И вот я продолжал ходить по вечерним музеям с альбомом для набросков, по ночным набережным и площадям — с этюдником и маленьким налобным фонарем, который иногда отражался в моем александрите холодной голубизной. Впрочем, оригиналов и в Амстердаме, и в Гарлеме, куда я забирался специально послушать легенды про Братство Черного Тюльпана, а также в Париже и Флоренции было великое множество, и самых разных, так что я на их фоне чувствовал себя абсолютно потерянным.

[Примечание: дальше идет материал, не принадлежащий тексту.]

/-- Mirroring has stopped on an engine that reports no stop of its own (R167): the view is STALE, the Mirror Queue is
empty but for a message in transmission, no copy runs, and MIRROR_STALE is counted. -/
def State.mirroringStopped (s : State) : State :=
  { s with
    notices := s.notices.counted .mirrorStale (.line .pair)
    mirror := { s.mirror with
      currency := .stale, queue := if s.mirror.sendingQueued then s.mirror.queue.take 1 else [], copy := none } }

/-! ### Commands and answers -/

/-- The ACTIVE engine has a CONTROL record in hand: it stands at the head of the Centre buffer, its code and
complement agree, its target is one of the three, and the Command Unit takes it (R10, R134, R136). -/
def State.inHand (s : State) (code : Byte) (c : Control) : Prop :=
  s.control = some c ∧ c.codeFault = none ∧ c.code = code ∧ c.target ≤ 2 ∧ s.takesCommand = true ∧
    s.isActive = true

/-- The same on a STANDBY (R132). -/
def State.standbyInHand (s : State) (code : Byte) (c : Control) : Prop :=
  s.control = some c ∧ c.codeFault = none ∧ c.code = code ∧ c.target ≤ 2 ∧ s.takesCommand = true ∧
    s.isActive = false

/-- An ACTIVE engine's state once a command has been taken: the CONTROL record has left the buffer and is
counted as consumed (R10, R18), and a load session is over (R145). -/
def State.taken (s : State) : State :=
  { s with
    centre := { s.centre with
      rx := s.centre.rx.tail
      counters := { s.centre.counters with consumed := min 4294967295 (s.centre.counters.consumed + 1) } }
    cu := { s.cu with session := none } }

/-- The RESPONSE of a command with this outcome (R133). -/
def State.response (s : State) (c : Control) (v : Verdict) : Answer :=
  .response ⟨c.tag, c.code, s.mirror.straps.member, v⟩

/-- An answer stands in the Insert Queue or waits in the Command Unit for a place there (R136). -/
def State.holdsAnswer (s : State) (a : Answer) : Prop := .answer a ∈ s.insertQueue ∨ a ∈ s.cu.waiting

/-- The Command Unit has formed these answers, behind those that wait already (R136). -/
def State.withAnswers (as : List Answer) (s : State) : State :=
  { s with cu := { s.cu with waiting := s.cu.waiting ++ as } }

/-- The Command Unit of an ACTIVE engine has placed what waits, the oldest first, as far as the Insert Queue has room
(R15, R136); a busy command whose COMPLETION is among it is at an end (R140). -/
def State.placing (s : State) : State :=
  let room := 64 - s.insertQueue.length
  { s with
    cu := { s.cu with
      waiting := s.cu.waiting.drop room
      busy := if (s.cu.waiting.take room).any (fun a => a matches .completion _) then none else s.cu.busy }
    insertQueue := s.insertQueue ++ (s.cu.waiting.take room).map .answer }

/-- The Command Unit places a RESPONSE at once, and nothing begins with it (R136, R138): nothing else waits,
the Insert Queue has room, and a busy command, if there is one, has begun or ended. -/
def State.placesAtOnce (s : State) : Bool :=
  s.cu.waiting.isEmpty && decide (s.insertQueue.length < 64) && s.cu.busy.all (fun b => b.begun || b.ended)

/-- `t` is what the execution of a command leaves on an ACTIVE engine, `e` being the state to which its own
effect leads and `as` the answers it forms: they stand in the Insert Queue or wait for a place there, in their order
and behind what waited already (R133, R136), and nothing more has changed but as at the end of every event
(`State.ended`). On an engine that mirrors, too, the units are left just so, unless mirroring has stopped; and in every
case the load session is left as the command leaves it. (A busy command that begins with the REPLY does more: R138.) -/
def State.answeredWith (e : State) (as : List Answer) (t : State) : Prop :=
  t.tables = e.tables ∧ t.road = e.road ∧
    t.station = e.station.startCredit e.isActive ∧ t.centre = e.centre.startCredit e.isActive ∧
    (∀ a ∈ as, t.holdsAnswer a) ∧ t.cu.session = e.cu.session ∧
    (e.mirror.writes = [] → t.mirror.pairing = e.mirror.pairing) ∧
    (e.cu.busy.all (fun b => b.begun || b.ended) = true →
      (e.mirror.writes = [] → t.mirror.currency = e.mirror.currency → t.mirror.copy = e.mirror.copy →
        t.units = (e.withAnswers as).placing.units ∧ t.mirror.relayList = e.mirror.relayList ∧
          e.mirror.queue <+: t.mirror.queue) ∧
      (e.calm = true → t = (e.withAnswers as).placing.begun))

/-- `t` is what the execution of a command with the outcome `v` leaves on an ACTIVE engine, the RESPONSE being its one
answer (R133). -/
def State.answered (e : State) (c : Control) (v : Verdict) (t : State) : Prop := e.answeredWith [e.response c v] t

/-- The commands of the catalogue (08, 8.5): their codes, the roles that execute them (R142), and whether they are
busy commands. -/
def catalogue : List (Instr × Byte × Admission × Bool) :=
  [(.openCase, 0x01, .activeOnly, false), (.cancelCase, 0x02, .activeOnly, false),
   (.acceptCase, 0x03, .activeOnly, false), (.bindCase, 0x04, .activeOnly, false),
   (.forceProgress, 0x05, .activeOnly, false), (.closeCase, 0x06, .activeOnly, false),
   (.readCase, 0x07, .activeOnly, false), (.admitFeed, 0x10, .activeOnly, false),
   (.retireFeed, 0x11, .activeOnly, false), (.readFeed, 0x12, .activeOnly, false),
   (.setPolicy, 0x20, .activeOnly, false), (.readPolicy, 0x21, .activeOnly, false),
   (.beginProductLoad, 0x22, .activeOnly, false), (.productData, 0x23, .activeOnly, false),
   (.readProduct, 0x24, .activeOnly, false), (.setNoticeMask, 0x30, .activeOnly, false),
   (.clearNotices, 0x31, .activeOnly, false), (.setMode, 0x38, .activeOnly, false),
   (.readStatus, 0x39, .either, false), (.engineReset, 0x3A, .either, false),
   (.exportCases, 0x40, .activeOnly, true), (.resyncPartner, 0x41, .activeOnly, true),
   (.takeover, 0x42, .standbyOnly, true), (.forcedTakeover, 0x43, .standbyOnly, true)]

/-- A STANDBY's state once a command has been taken (R7, R145): as on an ACTIVE engine, but that it counts no
record (R18). -/
def State.takenStandby (s : State) : State :=
  { s with centre := { s.centre with rx := s.centre.rx.tail }, cu := { s.cu with session := none } }

/-- A STANDBY has formed an answer when no other waits: with the Pair Link UP it stands in the relay list, or waits
for a place there; with the link DOWN it is lost (R132, R170). -/
def State.handedOver (a : Answer) (s : State) : State :=
  if s.mirror.linkUp then
    if s.mirror.relayList.length < 8 then
      { s with mirror := { s.mirror with relayList := s.mirror.relayList ++ [a] } }
    else { s with cu := { s.cu with waiting := [a] } }
  else s

/-- `t` is what the execution of a command leaves on a STANDBY, `e` being the state to which its own effect leads
and `v` its outcome: the RESPONSE is handed to the Mirror Unit (R132, R170), and nothing more has changed but as at
the end of every event. -/
def State.relayed (e : State) (c : Control) (v : Verdict) (t : State) : Prop :=
  t.tables = e.tables ∧ t.road = e.road ∧ t.station = e.station ∧ t.centre = e.centre ∧
    t.insertQueue = e.insertQueue ∧ t.cu.session = e.cu.session ∧
    (e.mirror.writes = [] → e.cu.busy.all (fun b => b.begun || b.ended) = true → t.notices = e.notices) ∧
    (e.mirror.writes = [] → e.cu.waiting = [] → e.cu.busy.all (fun b => b.begun || b.ended) = true →
      t = (e.handedOver (e.response c v)).begun)
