-- ==== Sys2Proof/Certificates/Slice0/Obligations.lean ====
section
/-! DEFINITION. The statements for the provers. `State.ended` and `State.answered` (Sys2Proof/Safety.lean) say
what the end of an event adds to an effect, so that a statement gives the effect and with it the frame. -/

open Sys2Proof Sys2Proof.Machine

/-! ### The block and its ports (01_the_record_path.md) -/

/-- The command at the front of the queue is executed on the state with the queue's rest. -/
def Obligations.StepRunsFrontCommand : Prop :=
  ∀ (c : Instr) (rest : List Instr) (s : State),
    step { s with pending := c :: rest } = exec c { s with pending := rest }

/-- R1, R7, R177: a good record frame is buffered at the port of an ACTIVE engine, or discarded and counted when
16 are there; a STANDBY keeps the CONTROL records for its own member while it has a place, and drops every other;
each restarts the silence timer and sets the link UP. Bytes that are no good frame change nothing. (That a STANDBY's Nr
and counters stay as they are: log entry 11.) -/
def Obligations.RecordFrameIsTaken : Prop :=
  (∀ (l : Line) (bytes : List Byte) (f : Frame) (s : State),
    Frame.ofBytes bytes = some f → f.kind ≠ kindCredit → s.isActive = true →
    ∃ t, exec (.recordFrameArrival l bytes) s = .next t ∧
      if (s.port l).rx.length < 16 then
        (s.onPort l fun p =>
          { p with linkUp := true, silence := 0, nr := p.nr + 1, rx := p.rx ++ [f]
                   counters := { p.counters with good := min 4294967295 (p.counters.good + 1) } }).ended t
      else
        ({ (s.onPort l fun p =>
              { p with linkUp := true, silence := 0, nr := p.nr + 1
                       counters := { p.counters with
                         discards := min 4294967295 (p.counters.discards + 1) } }) with
            notices := s.notices.counted .checkword (.line l.subject) } : State).ended t) ∧
  (∀ (l : Line) (bytes : List Byte) (f : Frame) (s : State),
    Frame.ofBytes bytes = some f → f.kind ≠ kindCredit → s.isActive = false →
    ∃ t, exec (.recordFrameArrival l bytes) s = .next t ∧
      (s.onPort l fun p =>
        { p with linkUp := true, silence := 0
                 rx := if l = .centre ∧ namesMember s.mirror.straps f = true ∧ p.rx.length < 16 then p.rx ++ [f]
                       else p.rx }).ended t) ∧
  (∀ (l : Line) (bytes : List Byte) (s : State), Frame.ofBytes bytes = none →
    exec (.recordFrameArrival l bytes) s = .next s ∧ exec (.creditFrameArrival l bytes) s = .next s)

Моими эскизами с натуры восхищались, мои наброски и этюды углем, пером и акриловыми красками усеивали полы тех гостиничных комнат, где я останавливался. Небольшие законченные картинки, на которых отдыхала моя истерзанная душа, я непременно дарил. Да, кажется, самая первая, где я попытался изобразить Селину-дитя в сердцевине голубого лотоса, досталась симпатичной то ли алжирке, то ли тюрчанке с нежными губками, которая училась в Сорбонне на ограниченно-детского психолога. Не помню точно. Мне кажется, что я становился собой лишь в те краткие миги, когда моя кисть наносила последний мазок или карандаш — последний свой штрих. Во время работы мною овладевала, казалось, некая чуждая сила, почти с остервенением жаждущая пробиться наружу. По окончании же трудов я испытывал чернейшую хандру, несравнимую ни с одним моим былым поражением и позором. И не приходил ко мне чаемый Полуденный Свет, дневные сны мои были тупы и слепы, а наяву лишь одно чувство снедало меня: упорная надежда встретить своим наконец-то вочеловечившимся сердцем удар милосердного кинжала, зажатого в чьей-то реальной или призрачной руке — и отчаяние отого, что, по всей видимости, мне и тогда не удастся завершить свое бытие: трусливая плоть тотчас бросится назад, в объятия постылой бессмертной сущности.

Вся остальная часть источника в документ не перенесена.